The vast majority of disabilities arise from medical disorders rather than from an accident or injury.
Musculoskeletal disorders – such as back problems, arthritis, and carpal tunnel syndrome — are the biggest category of long-term disability claims. These claims are also frequently denied. Unlike cancer or a broken bone, it is not always easy to quantify or document the pain and limitations of these conditions.
Spinal disorders and problems with joints
According to the Council for Disability Awareness and insurance industry statistics, musculoskeletal disorders account for roughly 25 percent of all long-term disability claims. This category includes disorders of the spine, muscles, bones, and joints, such as:
- Arthritis, gout, and fibromyalgia
- Tendonitis (tennis elbow, carpal tunnel, rotator cuff)
- Herniated or bulging disc
- Degenerative disc disease
- Lower back pain
If you count bone fractures, muscle sprains and ligament strains, musculoskeletal conditions account for more than one-third of all long-term disability (LTD) claims.

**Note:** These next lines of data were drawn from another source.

-- ==== Sys2Proof/Syntax.lean ====
section
/-! DEFINITION. The instructions of the Cristad: one constructor for each row of the table of operations and events.
The first 228 are instruction words, their arguments the fields of the word (R66 to R99): d, a, b registers, la and lb
the last-use bits, st the stall count. The next 15 are register moves that the table lists as steps of their own, and the
word that is no instruction. The others are the steps of the other agents of the machine; the party concerned, and the
data that reaches it from outside, stand in the parameters that State holds for the step (`Params` of Machine/State.lean). -/

namespace Sys2Proof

Disability claims for musculoskeletal disorders
The majority of these disorders are not work-related, which means people must turn to sick days, vacation days and short-term disability benefits to pay the bills. When those safety nets are exhausted, a long-term disability insurance policy kicks in if the person has been or will be off the job for at least 90 days.
Insurers are notorious for delaying or denying such LTD claims, on the basis of technicalities or endless requests for “additional information.” An attorney who has specific experience with ERISA (employer-sponsored) policies for long-term disability can help with submitting and appealing disability claims.
It may be as simple as supplementing the medical records to convince the insurance company to authorize benefits. Or it may be necessary to submit to an independent medical exam, and/or to go to court to force the insurer to live up to its obligations.